Algunos medios internacionales comenzaron a hablar de una de las interpretaciones más inquietantes y complejas de toda la carrera de Javier Bardem. The Guardian llegó incluso a describir su trabajo como uno de los papeles “más terroríficos” de su trayectoria por la manera en la que el personaje mezcla carisma, manipulación y vulnerabilidad emocional.
Mientras tanto, Victoria Luengo también se convirtió en una de las grandes sensaciones del festival. La actriz catalana, que atraviesa uno de los momentos más fuertes de su carrera, impresionó especialmente por la intensidad emocional con la que sostiene gran parte de la película frente a Bardem. Muchos críticos comenzaron ya a hablar de ella como una de las grandes figuras del nuevo cine español.
La llegada del equipo a Cannes provocó además una auténtica revolución mediática alrededor del cine español.
Este año, España logró una presencia histórica dentro del festival con varias películas compitiendo oficialmente, algo que muchos consideran una señal clara del enorme momento creativo que atraviesa actualmente la industria nacional. Y El ser querido terminó convirtiéndose en una especie de símbolo de ese fenómeno.
Durante la presentación oficial, Javier Bardem habló también sobre la masculinidad, las relaciones de poder y las heridas familiares que atraviesan la película.
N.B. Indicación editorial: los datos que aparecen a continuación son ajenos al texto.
@[simp] theorem galResponses_keeps {r0 : State} {s : State} (g : Nat) (hK : Keeps r0 s) :
    Keeps r0 (galResponses s g) := by
  unfold galResponses
  repeat' (first
    | (simp (maxDischargeDepth := 30) [*]; done)
    | (simp +contextual (maxDischargeDepth := 30) [*]; done)
    | (refine keeps_foldl _ _ _ (fun s a h => ?_) ?_)
    | (refine keeps_foldl_fst _ _ _ (fun s a h => ?_) ?_)
    | (refine keeps_foldl_snd _ _ _ (fun s a h => ?_) ?_)
    | (extract_lets +onlyGivenNames x
       first
         | (have hx : Keeps r0 x := by (first | (simp (maxDischargeDepth := 30) [x, *]; done) | (simp +contextual (maxDischargeDepth := 30) [x, *]; done) | ((try unfold x); (try dsimp only); (repeat' split) <;> simp (maxDischargeDepth := 30) [*]; done))
            clear_value x)
         | (have hx : Keeps r0 x.2 := by (first | (simp (maxDischargeDepth := 30) [x, *]; done) | (simp +contextual (maxDischargeDepth := 30) [x, *]; done) | ((try unfold x); (try dsimp only); (repeat' split) <;> simp (maxDischargeDepth := 30) [*]; done))
            clear_value x)
         | (have hx : Keeps r0 x.1 := by (first | (simp (maxDischargeDepth := 30) [x, *]; done) | (simp +contextual (maxDischargeDepth := 30) [x, *]; done) | ((try unfold x); (try dsimp only); (repeat' split) <;> simp (maxDischargeDepth := 30) [*]; done))
            clear_value x)
         | clear_value x)
    | (split <;> (try (rename_i e
                       first
                         | have k := keeps_of_snd (r := r0) e (by clear e; simp (maxDischargeDepth := 30) [*]; done)
                         | have k := keeps_of_fst (r := r0) e (by clear e; simp (maxDischargeDepth := 30) [*]; done)
                         | have k := keeps_of_opt (r := r0) e (by clear e; simp (maxDischargeDepth := 30) [*]; done)
                         | have k := keeps_of_optFst (r := r0) e (by clear e; simp (maxDischargeDepth := 30) [*]; done)))))

@[simp] theorem dramRefresh_keeps {r0 : State} {s : State} (k : Nat) (hK : Keeps r0 s) :
    Keeps r0 (dramRefresh s k) := by
  unfold dramRefresh
  dsimp only
  (repeat' split) <;> simp (maxDischargeDepth := 30) [*]

@[simp] theorem baseWarn_keeps {r0 : State} {s : State} (n : Nat) (hK : Keeps r0 s) :
    Keeps r0 (baseWarn s n) := by
  unfold baseWarn
  (repeat' split) <;> simp (maxDischargeDepth := 30) [*]

@[simp] theorem setDuty_keeps {r0 : State} (d : Nat) (forced : Bool) {s : State} (hK : Keeps r0 s) :
    Keeps r0 (setDuty d forced s) := by simp (maxDischargeDepth := 30) [setDuty, *]

@[simp] theorem forecastRun_keeps {r0 : State} (traffic : List Nat) (base : Nat) {s : State} (hK : Keeps r0 s) :
    Keeps r0 (forecastRun traffic base s) := by
  unfold forecastRun
  split
  · exact hK
  · extract_lets s1 old ins p h s2
    have h1 : Keeps r0 s1 := by
      unfold s1
      refine keeps_foldl _ _ _ (fun s g h => ?_) hK
      simp (maxDischargeDepth := 30) [*]
    clear_value s1 old ins p h
    have h2 : Keeps r0 s2 := by
      unfold s2
      split <;> simp (maxDischargeDepth := 30) [*]
    clear_value s2
    refine keeps_foldl _ _ _ (fun s g h => ?_) h2
    split <;> simp (maxDischargeDepth := 30) [*]

@[simp] theorem execModelEvaluate_keeps {r0 : State} {s : State} (hK : Keeps r0 s) :
    KeepsRes r0 (execModelEvaluate s) := by
  unfold execModelEvaluate
  repeat' (first
    | (simp (maxDischargeDepth := 30) [*]; done)
    | (simp +contextual (maxDischargeDepth := 30) [*]; done)
    | (refine keeps_foldl _ _ _ (fun s a h => ?_) ?_)
    | (refine keeps_foldl_fst _ _ _ (fun s a h => ?_) ?_)
    | (refine keeps_foldl_snd _ _ _ (fun s a h => ?_) ?_)
    | (extract_lets +onlyGivenNames x
       first
         | (have hx : Keeps r0 x := by (first | (simp (maxDischargeDepth := 30) [x, *]; done) | (simp +contextual (maxDischargeDepth := 30) [x, *]; done) | ((try unfold x); (try dsimp only); (repeat' split) <;> simp (maxDischargeDepth := 30) [*]; done))
            clear_value x)
         | (have hx : Keeps r0 x.2 := by (first | (simp (maxDischargeDepth := 30) [x, *]; done) | (simp +contextual (maxDischargeDepth := 30) [x, *]; done) | ((try unfold x); (try dsimp only); (repeat' split) <;> simp (maxDischargeDepth := 30) [*]; done))
            clear_value x)
         | (have hx : Keeps r0 x.1 := by (first | (simp (maxDischargeDepth := 30) [x, *]; done) | (simp +contextual (maxDischargeDepth := 30) [x, *]; done) | ((try unfold x); (try dsimp only); (repeat' split) <;> simp (maxDischargeDepth := 30) [*]; done))
            clear_value x)
         | clear_value x)
    | (split <;> (try (rename_i e
                       first
                         | have k := keeps_of_snd (r := r0) e (by clear e; simp (maxDischargeDepth := 30) [*]; done)
                         | have k := keeps_of_fst (r := r0) e (by clear e; simp (maxDischargeDepth := 30) [*]; done)
                         | have k := keeps_of_opt (r := r0) e (by clear e; simp (maxDischargeDepth := 30) [*]; done)
                         | have k := keeps_of_optFst (r := r0) e (by clear e; simp (maxDischargeDepth := 30) [*]; done)))))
El actor reconoció que el personaje de Esteban representa a una generación de hombres incapaces de pedir perdón y profundamente atrapados en modelos emocionales tóxicos.
Sorogoyen, por su parte, explicó que quería alejarse del thriller puro para construir una historia mucho más íntima y dolorosa centrada en las relaciones humanas y en los silencios familiares que pueden destruir vidas enteras.
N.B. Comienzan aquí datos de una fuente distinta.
@[simp] theorem govern_pages (g : Nat) (s : State) : (govern g s).pages = s.pages := by
  obtain ⟨⟨_, _, _, _, h⟩, _⟩ := OnlyRaises.govern g s; rw [h]

@[simp] theorem govern_vein (g : Nat) (s : State) : (govern g s).vein = s.vein := by
  obtain ⟨⟨_, _, _, _, h⟩, _⟩ := OnlyRaises.govern g s; rw [h]

@[simp] theorem govern_vports (g : Nat) (s : State) : (govern g s).vports = s.vports := by
  obtain ⟨⟨_, _, _, _, h⟩, _⟩ := OnlyRaises.govern g s; rw [h]

@[simp] theorem govern_millStall (g : Nat) (s : State) : (govern g s).millStall = s.millStall := by
  obtain ⟨⟨_, _, _, _, h⟩, _⟩ := OnlyRaises.govern g s; rw [h]

@[simp] theorem govern_millFlagged (g : Nat) (s : State) : (govern g s).millFlagged = s.millFlagged := by
  obtain ⟨⟨_, _, _, _, h⟩, _⟩ := OnlyRaises.govern g s; rw [h]

@[simp] theorem govern_engs (g : Nat) (s : State) : (govern g s).engs = s.engs := by
  obtain ⟨⟨_, _, _, _, h⟩, _⟩ := OnlyRaises.govern g s; rw [h]

@[simp] theorem govern_adits (g : Nat) (s : State) : (govern g s).adits = s.adits := by
  obtain ⟨⟨_, _, _, _, h⟩, _⟩ := OnlyRaises.govern g s; rw [h]

@[simp] theorem govern_fld (g : Nat) (s : State) : (govern g s).fld = s.fld := by
  obtain ⟨⟨_, _, _, _, h⟩, _⟩ := OnlyRaises.govern g s; rw [h]

@[simp] theorem govern_members (g : Nat) (s : State) : (govern g s).members = s.members := by
  obtain ⟨⟨_, _, _, _, h⟩, _⟩ := OnlyRaises.govern g s; rw [h]

@[simp] theorem govern_linkmaps (g : Nat) (s : State) : (govern g s).linkmaps = s.linkmaps := by
  obtain ⟨⟨_, _, _, _, h⟩, _⟩ := OnlyRaises.govern g s; rw [h]

@[simp] theorem govern_hif (g : Nat) (s : State) : (govern g s).hif = s.hif := by
  obtain ⟨⟨_, _, _, _, h⟩, _⟩ := OnlyRaises.govern g s; rw [h]

@[simp] theorem govern_fns (g : Nat) (s : State) : (govern g s).fns = s.fns := by
  obtain ⟨⟨_, _, _, _, h⟩, _⟩ := OnlyRaises.govern g s; rw [h]

@[simp] theorem govern_chks (g : Nat) (s : State) : (govern g s).chks = s.chks := by
  obtain ⟨⟨_, _, _, _, h⟩, _⟩ := OnlyRaises.govern g s; rw [h]

@[simp] theorem govern_sec (g : Nat) (s : State) : (govern g s).sec = s.sec := by
  obtain ⟨⟨_, _, _, _, h⟩, _⟩ := OnlyRaises.govern g s; rw [h]

@[simp] theorem govern_brg (g : Nat) (s : State) : (govern g s).brg = s.brg := by
  obtain ⟨⟨_, _, _, _, h⟩, _⟩ := OnlyRaises.govern g s; rw [h]

@[simp] theorem govern_buckets (g : Nat) (s : State) : (govern g s).buckets = s.buckets := by
  obtain ⟨⟨_, _, _, _, h⟩, _⟩ := OnlyRaises.govern g s; rw [h]

@[simp] theorem govern_scrubs (g : Nat) (s : State) : (govern g s).scrubs = s.scrubs := by
  obtain ⟨⟨_, _, _, _, h⟩, _⟩ := OnlyRaises.govern g s; rw [h]

@[simp] theorem govern_errs (g : Nat) (s : State) : (govern g s).errs = s.errs := by
  obtain ⟨⟨_, _, _, _, h⟩, _⟩ := OnlyRaises.govern g s; rw [h]

@[simp] theorem govern_seamMem (g : Nat) (s : State) : (govern g s).seamMem = s.seamMem := by
  obtain ⟨⟨_, _, _, _, h⟩, _⟩ := OnlyRaises.govern g s; rw [h]

@[simp] theorem govern_binMem (g : Nat) (s : State) : (govern g s).binMem = s.binMem := by
  obtain ⟨⟨_, _, _, _, h⟩, _⟩ := OnlyRaises.govern g s; rw [h]

@[simp] theorem govern_storeMem (g : Nat) (s : State) : (govern g s).storeMem = s.storeMem := by
  obtain ⟨⟨_, _, _, _, h⟩, _⟩ := OnlyRaises.govern g s; rw [h]

@[simp] theorem govern_stockMem (g : Nat) (s : State) : (govern g s).stockMem = s.stockMem := by
  obtain ⟨⟨_, _, _, _, h⟩, _⟩ := OnlyRaises.govern g s; rw [h]

@[simp] theorem govern_lsMem (g : Nat) (s : State) : (govern g s).lsMem = s.lsMem := by
  obtain ⟨⟨_, _, _, _, h⟩, _⟩ := OnlyRaises.govern g s; rw [h]

@[simp] theorem govern_tlyMem (g : Nat) (s : State) : (govern g s).tlyMem = s.tlyMem := by
  obtain ⟨⟨_, _, _, _, h⟩, _⟩ := OnlyRaises.govern g s; rw [h]

@[simp] theorem govern_bufMem (g : Nat) (s : State) : (govern g s).bufMem = s.bufMem := by
  obtain ⟨⟨_, _, _, _, h⟩, _⟩ := OnlyRaises.govern g s; rw [h]

@[simp] theorem govern_slotMem (g : Nat) (s : State) : (govern g s).slotMem = s.slotMem := by
  obtain ⟨⟨_, _, _, _, h⟩, _⟩ := OnlyRaises.govern g s; rw [h]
Las imágenes del estreno comenzaron rápidamente a inundar redes sociales. Bardem apareció elegante y relajado frente a los fotógrafos, mientras Vicky Luengo acaparó también muchísimas miradas durante la alfombra roja gracias a su presencia sofisticada y a la enorme expectación que ya genera dentro de la industria internacional.
Además, detrás del glamour habitual de Cannes empezaron a circular comentarios sobre la enorme intensidad emocional que habría marcado también parte del rodaje. Algunos periodistas especializados hablaban incluso de una atmósfera especialmente exigente dentro del set debido al tipo de historia que Sorogoyen quería construir entre ambos protagonistas.
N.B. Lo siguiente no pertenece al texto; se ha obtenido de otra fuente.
theorem exec_joinMsg (htype : leAt m.data 0 1 = 0x10) :
    let e := parseEntry m.data 16
    exec (.joinMsg a e) s
      = .next (applyJoin (some a) e.stack e.incarnation e.serial { s with fld := { s.fld with inbox := rest } }) := by
  intro e
  change execJoinMsg a e s = _
  simp only [execJoinMsg]
  rw [takeMsg_picked hin (by simp [mgmtFrom, hop, htype, e])]

theorem exec_leaveMsg (htype : leAt m.data 0 1 = 0x11) :
    let e := parseEntry m.data 16
    exec (.leaveMsg a e) s
      = .next (applyLeave (some a) e.stack e.incarnation { s with fld := { s.fld with inbox := rest } }) := by
  intro e
  change execLeaveMsg a e s = _
  simp only [execLeaveMsg]
  rw [takeMsg_picked hin (by simp [mgmtFrom, hop, htype, e])]

theorem exec_snapshotMsg (htype : leAt m.data 0 1 = 0x13) :
    exec (.snapshotMsg a (parseSnapshot m.data)) s
      = .next ((parseSnapshot m.data).foldl (fun s m =>
          if m.member then applyJoin (some a) m.stack m.incarnation m.serial s
          else applyLeave (some a) m.stack m.incarnation s) { s with fld := { s.fld with inbox := rest } }) := by
  change execSnapshotMsg a _ s = _
  simp only [execSnapshotMsg]
  rw [takeMsg_picked hin (by simp [mgmtFrom, hop, htype])]

theorem exec_linkmapMsg (htype : leAt m.data 0 1 = 0x12) (hgroup : groupOf m.src = groupOf s.fld.id) :
    exec (.linkmapMsg a (memberOf m.src) (leAt m.data 4 4) (leAt m.data 8 2)) s
      = .next { s with
          fld := { s.fld with inbox := rest }
          linkmaps := Tbl.put s.linkmaps (memberOf m.src) {
            locals := leAt m.data 4 4, globals := leAt m.data 8 2, at_ := s.now, fresh := true } } := by
  change execLinkmapMsg a _ _ _ s = _
  simp only [execLinkmapMsg]
  rw [takeMsg_picked hin (by simp [mgmtFrom, hop, htype, hgroup])]

end Inbox

/-! ### Timers (R311, R325) -/

/-- Only the map that is past its time goes stale. -/
theorem exec_linkmapStale {s : State} {k : Nat} (hfresh : (s.linkmap k).fresh = true)
    (hdue : (s.linkmap k).at_ + 3000000 < s.now) :
    ∃ t, exec (.linkmapStale k) s = .next t ∧ (t.linkmap k).fresh = false ∧ (∀ j, j ≠ k → t.linkmap j = s.linkmap j) :=
  ⟨_, congrArg Host.Outcome.next (if_pos ⟨hfresh, hdue⟩),
    congrArg LinkMap.fresh (Tbl.look_put_same _ _ _ _), fun _ hj => Tbl.look_put_other _ _ _ hj⟩

theorem exec_joinSettle {s : State} (hsent : s.fld.joinSent = true) (hleft : s.fld.left = false)
    (hdue : s.fld.joinAt + 100000 ≤ s.now) :
    exec .joinSettle s = .next { s with fld := { s.fld with joined := true } } :=
  congrArg Host.Outcome.next (if_pos ⟨hsent, hleft, hdue⟩)

/-! ### FLD_ID (R306) -/

section FieldId

variable {s : State} {r : Requester} (hr : reachesRegs r = true)
include hr

theorem exec_fldIdWrite (v : Word) : exec (.fldIdWrite r v) s = .next (fldIdWrite r v s) :=
  congrArg Host.Outcome.next (if_pos hr)

theorem exec_fldIdWrite_locked (v : Word) (hlocked : s.fld.idLocked = true) :
    exec (.fldIdWrite r v) s = .next (logIgnored 0x10 0 r 0x03A00100 0 s) :=
  (exec_fldIdWrite hr v).trans (congrArg Host.Outcome.next (if_pos hlocked))

variable {v : Word} (hopen : s.fld.idLocked = false)
include hopen

theorem exec_fldIdWrite_takes (hgroup : groupOf (bits 13 0 v.toNat) < s.chr.groups) :
    exec (.fldIdWrite r v) s = .next { s with fld := { s.fld with id := bits 13 0 v.toNat } } := by
  rw [exec_fldIdWrite hr v, fldIdWrite, if_neg (Bool.eq_false_iff.mp hopen), if_neg (Nat.not_le.mpr hgroup)]

theorem exec_fldIdWrite_noGroup (hgroup : s.chr.groups ≤ groupOf (bits 13 0 v.toNat)) :
    exec (.fldIdWrite r v) s = .next (logIgnored 0x10 0 r 0x03A00100 4 s) := by
  rw [exec_fldIdWrite hr v, fldIdWrite, if_neg (Bool.eq_false_iff.mp hopen), if_pos hgroup]

end FieldId

/-! ### Commands of members (R323, R326) -/

theorem exec_memberLeave {s : State} {r : Requester} (hr : reachesRegs r = true) (x : Nat) :
    exec (.memberLeave r x) s = .next (applyLeave none x (s.memberOf x).inc s) :=
  congrArg Host.Outcome.next (if_pos hr)

theorem writeSurvey_frame (es : List SurveyEnt) (s : State) : ∃ b, writeSurvey es s = { s with brg := b } := by
  simp only [writeSurvey]
  split <;> exact ⟨_, rfl⟩

/-- The stack is a member at the incarnation after the one its survey holds. -/
theorem newIncarnation_frame (s : State) : ∃ b, newIncarnation s = { s with
    brg := b
    members := Tbl.put s.members s.fld.id
      { member := true, inc := (heldIncarnation (surveyEntries s) + 1) % 2 ^ 32, serial := s.fuses.serial.toNat } } := by
  obtain ⟨b, h⟩ := writeSurvey_frame ((surveyEntries s).filter (fun e => e.kind != 5) ++
    [{ kind := 5, cause := 0, grain := 0, index := 0, data := (heldIncarnation (surveyEntries s) + 1) % 2 ^ 32 }]) s
  exact ⟨b, by simp only [newIncarnation, h]⟩

/-- The stack's JOIN is marked as sent at this time; the table of members is as before. -/
theorem sendJoin_marks (s : State) :
    (sendJoin s).fld.joinSent = true ∧ (sendJoin s).fld.joinAt = s.now ∧ (sendJoin s).members = s.members := by
  have hsent : OnlyPorts s (sendPeers none (memberData 0x10 s.fld.id (s.memberOf s.fld.id)) s) := .sendPeers _ _ s
  exact ⟨rfl, hsent.now, hsent.members⟩

theorem exec_memberRejoin {s : State} {r : Requester} {x : Nat} (hr : reachesRegs r = true) (hown : x = s.fld.id)
    (hleft : s.fld.left = true) :
    exec (.memberRejoin r x) s
      = .next (sendJoin { newIncarnation s with fld := { (newIncarnation s).fld with left := false } }) := by
  have hcmd : memberCmd 2 x s = sendJoin { newIncarnation s with fld := { (newIncarnation s).fld with left := false } } :=
    (if_neg (by decide)).trans (if_pos ⟨rfl, hown, hleft⟩)
  exact congrArg Host.Outcome.next ((if_pos hr).trans hcmd)

/-- The JOIN of a stack that rejoins is sent now, and its entry holds the next incarnation. -/
theorem rejoin_member (s : State) :
    let t := sendJoin { newIncarnation s with fld := { (newIncarnation s).fld with left := false } }
    t.fld.joinSent = true ∧ t.fld.joinAt = s.now ∧ (t.memberOf s.fld.id).member = true
      ∧ (t.memberOf s.fld.id).inc = (heldIncarnation (surveyEntries s) + 1) % 2 ^ 32 := by
  intro t
  obtain ⟨b, hnew⟩ := newIncarnation_frame s
  obtain ⟨hsent, hat, hmembers⟩ := sendJoin_marks
    { newIncarnation s with fld := { (newIncarnation s).fld with left := false } }
  have hentry : t.memberOf s.fld.id = { member := true, inc := (heldIncarnation (surveyEntries s) + 1) % 2 ^ 32
                                        serial := s.fuses.serial.toNat } := by
    rw [State.memberOf, hmembers, hnew, Tbl.look_put_same]
  rw [hentry]
  exact ⟨hsent, hat.trans (by rw [hnew]), rfl, rfl⟩

/-! ### The statement -/

/-- Settles O33: each clause is the rule above of its message, timer or command. -/
theorem membership : Obligations.Membership := by
  unfold Obligations.Membership
  refine ⟨fun s a x inc serial hinc hserial => applyJoin_higher _ hinc hserial,
    fun s a x inc serial hown hserial => applyJoin_duplicate _ inc hown hserial,
    fun s a x inc hmember hinc hother => applyLeave_other _ hmember hinc hother,
    fun s a m rest hin hop => ⟨exec_joinMsg hin hop, exec_leaveMsg hin hop, exec_snapshotMsg hin hop,
      exec_linkmapMsg hin hop⟩,
    fun s => rfl, fun s k hfresh hdue => exec_linkmapStale hfresh hdue,
    fun s hsent hleft hdue => exec_joinSettle hsent hleft hdue,
    fun s r v hr => ⟨exec_fldIdWrite_takes hr, exec_fldIdWrite_locked hr v, exec_fldIdWrite_noGroup hr⟩,
    fun s r x hr => ⟨exec_memberLeave hr x, fun hown hleft =>
      ⟨_, exec_memberRejoin hr hown hleft, by subst hown; exact rejoin_member s⟩⟩⟩

end Sys2Proof.Machine
end

section
/-! A step performs the front command, whatever it is, and goes on (O1, O3); no word spells a command (O56); the registers' values at
reset (O55). -/

namespace Sys2Proof.Machine

/-- The meaning of every command is a next state. -/
theorem exec_goesOn (i : Instr) (s : State) : ∃ t, exec i s = .next t := by
  cases i <;> exact ⟨_, rfl⟩

theorem step_goesOn (s : State) : Safety.goesOn s := by
  cases hp : s.pending with
  | nil => exact ⟨tick s, step_of_idle hp⟩
  | cons c rest =>
    obtain ⟨t, ht⟩ := exec_goesOn c { s with pending := rest }
    exact ⟨t, (step_of_pending hp).trans ht⟩

theorem tick_keeps_sent (s : State) :
    (tick s).pending = s.pending ∧ (tick s).now = s.now + 1 ∧ (tick s).free = s.free ∧ (tick s).out = s.out :=
  ⟨rfl, rfl, rfl, rfl⟩

/-- Settles O1: the step's own equation on a queue with a first command. -/
theorem frontCommand : Obligations.FrontCommand := by
  unfold Obligations.FrontCommand
  exact fun c s rest h => step_of_pending h

/-- Settles O3: every command's arm is a next state, and what the operations keep (Laws/Keeps.lean) carries the queue, the clock, the
counter of free values and what was sent over to it. -/
theorem everyStepGoesOn : Obligations.EveryStepGoesOn := by
  unfold Obligations.EveryStepGoesOn
  refine fun s => ⟨step_goesOn s, fun t ht => ?_⟩
  rcases step_next_cases ht with ⟨hidle, rfl⟩ | ⟨c, rest, hp, hpending, hnow, hfree, hout, -⟩
  · obtain ⟨hpending, hnow, hfree, hout⟩ := tick_keeps_sent s
    exact ⟨by rw [hpending, hidle, List.tail_nil], .inr hnow, hfree.ge, by rw [hout]⟩
  · exact ⟨by rw [hpending, hp, List.tail_cons], .inl hnow, hfree, hout⟩

theorem decodeTableWord_none (nbits w : Nat) : decodeTableWord nbits w = none :=
  Option.eq_none_iff_forall_ne_some.mpr fun i => Laws.NoWord.of_any i nbits w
Por ahora todavía es pronto para saber si El ser querido terminará llevándose alguno de los grandes premios del festival. Pero lo que ya parece claro es que la película consiguió exactamente lo que muy pocas logran en Cannes: convertirse en una de las historias de las que todo el mundo habla.
Y mientras las cámaras siguen persiguiendo a Bardem y Vicky Luengo por la Croisette, dentro del festival ya empieza a extenderse una sensación muy concreta: el cine español no llegó este año solo para desfilar por la alfombra roja, sino para convertirse en uno de los grandes protagonistas de Cannes.